A season of contemplation

This year Autumn came suddenly. As if controlled by a light switch, one evening it was light at 8pm and the next evening it was dark. Just like that, the anemones were blooming and the leaves were falling.

This year for the first time in many, I was able to welcome Fall. And this is a real achievement for me because usually I dread Fall.  Usually, Fall for me, is the death of summer, the end of the fun.  But after such a hot summer in Germany, I was ready for cooler weather.  And truly, this Fall I’m getting to look at how far I’ve come, which is always an energy booster.  Getting to compare this year to last year, I’m breathing a sigh of relief that I made it.

With six months of school under my belt and a few friends to call my own, I think now I’m getting to experience a kind of after glow, a short golden age. Right now, while I get to stay at home with the baby I can really breath in each moment, notice every fleeting detail and feel the seasons come alive–Maybe the this is the beginning of me loving Fall!

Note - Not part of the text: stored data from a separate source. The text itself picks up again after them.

/-- One core (R3, R94–R117): its registers, its sequencer, its engines and what the scheduler holds for it. -/
structure Core where
  phase : Phase
  /-- Next CYC at which the core takes its turn (the model's own, log 2). -/
  turn : Nat
  -- register files (R105, R108)
  sreg : SMap Word64
  greg : SMap Bool
  preg : SMap (BitVec 64)
  qval : SMap Word32
  qlin : SMap Byte
  tile : SMap Word32
  macc : SMap Word32
  mfull : SMap Bool
  mtag : SMap Byte
  /-- Bases of the accumulator pairs that hold FP64 elements (R357). -/
  mf64 : SMap Bool
  sk : SMap (BitVec 256)
  mp : SMap Word64
  cd : SMap Word64
  dt : SMap TokState
  /-- Tokens that the bundle of cycle `newTokAt` has made pending, as they stood before it: what a start of that cycle checks
  (R353, R375; the model's own record). -/
  newTok : List (Nat × TokState)
  newTokAt : Nat
  lflag : SMap Flags
  lane : SMap Byte
  -- system registers (R109)
  tstart : Word64
  taskId : Word32
  sflg : Flags
  trip : Word32
  kix : Word32
  olc : Word32
  rot : BitVec 6
  holdc : Word32
  pausec : BitVec 12
  temp : Word32
  tinv : Word32
  ckey : Word64
  cctr : Word64
  lsc : Byte
  ft : SMap Word64
  tvec : BitVec 15
  tcause : BitVec 8
  tepc : BitVec 15
  tinfo : Word64
  draintab : BitVec 21
  rslim : Word64
  frzc : Word64
  rsdepth : BitVec 18
  hot : SMap Word64
  -- sequencer (R94–R103)
  pc : BitVec 15
  /-- A sequential advance ran past position 32,767: the position of the index that did it (R97). -/
  pastEnd : Option (BitVec 15)
  /-- Active half and bank (R96): false = A. -/
  half : Bool
  /-- The branch whose delay bundle issues next. -/
  redir : Option Redir
  delay : DelayOf
  /-- What the bundle now issuing leaves for after it: its own target and the kind of its delay bundle. -/
  nextRedir : Option Redir
  nextDelay : DelayOf
  /-- RSDEPTH and hardware depth as the bundle now issuing sees them (R396). -/
  rsd0 : BitVec 18
  h0 : Nat
  /-- The target of a taken BSWAP is next: the halves swap in the cycle it issues (R399). -/
  swapping : Bool
  /-- The quote's empty bundle has issued; its literal is next (R95, R98). -/
  inQuote : Bool
  /-- The empty bundles being issued belong to an index of the text (R95). -/
  pausing : Bool
  /-- The empty bundles of a HOLD, an NWAIT or a RESTX are issuing (R406, R409). -/
  holding : Bool
  /-- The position that follows that HOLD or NWAIT in text order, where the text has it (R246). -/
  holdPos : Option (BitVec 15)
  /-- A hold that NWAIT began, with its awaited absolute slot (R286). -/
  nwait : Option Nat
  /-- The target of a RESTX is next: the wait it re-issues, and then its empty bundles (R257). -/
  resuming : Option (Option (BitVec 40))
  rs : List (BitVec 15)
  icnt : Nat
  pend : List Pend
  wait : Option Wait
  /-- A wait that RESTX re-issues before RPC (R257). -/
  rewait : Option (BitVec 40)
  walks : List Walk
  raised : Option TrapRec
  entering : Option TrapEntry
  handler : Bool
  reports : List TrapRec
  /-- R252. An error on its way to the core: its code, its address, and the position and the slot of the access (R247). -/
  memerr : Option (BitVec 8 × Nat × BitVec 15 × BitVec 3)
  -- drain (R254–R258)
  drainReq : Option DrainReq
  drainWhy : DrainWhy
  drainAt : Nat
  waitr : Bool
  waitop : BitVec 40
  -- task (R72–R91)
  task : Option Task
  ending : Option EndKind
  endCyc : Nat
  queue : List Incoming
  susp : Option Susp
  /-- How the core's tasks of timetable entries ended: entry, pass, and whether with DONE (R83); those that no entry read or
  to be read can depend on are left out. -/
  ends : List (Nat × Nat × Bool)
  -- memory-side records
  /-- L1 sectors by sector number of the global physical address (R128). -/
  l1 : SMap (Option (BitVec 128))
  /-- Bytes overwritten by this bundle's stores: what the same bundle's loads still read (R123). -/
  bold : SMap (Option Byte)
  /-- One more than the cycle of the last FENCE.cp; 0 for none (R156; the model's own record, log 8). -/
  fenceCp : Nat
  /-- Lane-slice bytes that a STT has stored and the core's loads still see as they were: issue count and byte (R373). -/
  laneSlow : SMap (List (Nat × Byte))
  /-- Lane-slice sectors with an uncorrectable error, key 256·lane + sector (R252, R253). -/
  lanePoison : SMap (Option Bool)
  /-- Of the writes into the idle half and bank that no IFENCE has marked, by address: the cycle of each, and the byte before it, the
  oldest first (R398; the model's own record, log 9). -/
  unfetched : SMap (List (Nat × Byte))
  /-- Number of the free values from which the half swap under way takes what fetch sees of those writes (R398, the model's own). -/
  swapDraw : Nat
  /-- End of the outstanding coded-view access, as an issue count (R198). -/
  codedBusy : Nat
  -- BTE (R374–R384)
  bte : List Cmd
  running : List Running
  seq : Nat
  /-- One more than the cycle of the BTE's last start (R375). -/
  bteLast : Nat
  -- matrix unit (R350–R368)
  rtns : List Routine
  muFlags : Flags
  muErr : BitVec 8
  /-- The cycle at which a rescale completes, and the sectors it has still to write (R192). -/
  rescale : Option (Nat × List (Nat × List Byte))
  micro : SMap Word64
  user : SMap (Option UserRtn)
  -- ports: SEND and receive cursors by port and slot (R385)
  cursor : SMap Nat
  deriving DecidableEq, Repr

Not to mention that Franconian Greetings are an entirely different story when you have a baby.  I have been shocked at how the sweet, warm, gooey hearts of the old, usually staunch, cold Franconians come out at the first sight of a stroller or a mom carrying her baby in a carrier. I get such warm greetings now.  The rules of greetings seem to have changed entirely however its possible that what has really changed is my ability to understand and interpret what people are saying.

This luxury has made me appreciate lots of things, but one thing in particular I have come to realize:

Don’t wait.

Don’t wait until you feel all the way ready to get started with whatever it is you need to do in your life. This is terribly difficult, and I’m not encouraging rushing though anything, but I am saying that truly, a year passes by no matter what we do.  What is certain is that the next year will pass and even if it seems hard or long, it will take a year and then whatever is happening now– will be over. This year will be the past and that time will either have been filled and a great investment for us or it will have been empty. No matter what, it will be gone. It is such a relief to me that I spent this last year focused on learning to speak German and getting acclimated here.  My everyday life is 100% better because I did that. Now–just like that– a year has passed and the hardest part is over and done.  New challenges will always present themselves, but boy am I relieved that I am where I am now instead of where I was a year ago.

Those of us who live in temperate regions are lucky to experience the four seasonal changes and this past year especially has given us an abundant show of nature’s loveliest displays. What a luxury to get to feel like you had enough sunshine before the fall comes and enough cool, colorful breezes before the snow. To taste each one and be ready for the next season is something I am thankful for this year.

Nature has a certain enviable balance. It goes through tumultuous seasons of difficulty but that isn’t the long term norm for nature and it shouldn’t be for us either. Sometimes we act as if life should be difficult, that it in order for us to have meaning life needs to be a non stop roller coaster that makes us feel crazy–then we know we are really strong or making something of ourselves–as if the more difficult our lives are, the more we deserve something good. But I’m not sure that’s true. Sometimes it’s all we can do to survive– but we need the seasons of difficulty balanced with seasons of rest in order to live full lives.

I think we have a specific amount of time on earth and all the time we didn’t appreciate doesn’t get added up into a lump sum for appreciation at a later date. We either live and breath it all in while we are here, or we hold our breath and just get by. Either way, thinking about all this has inspired me to get going! Auf gehts!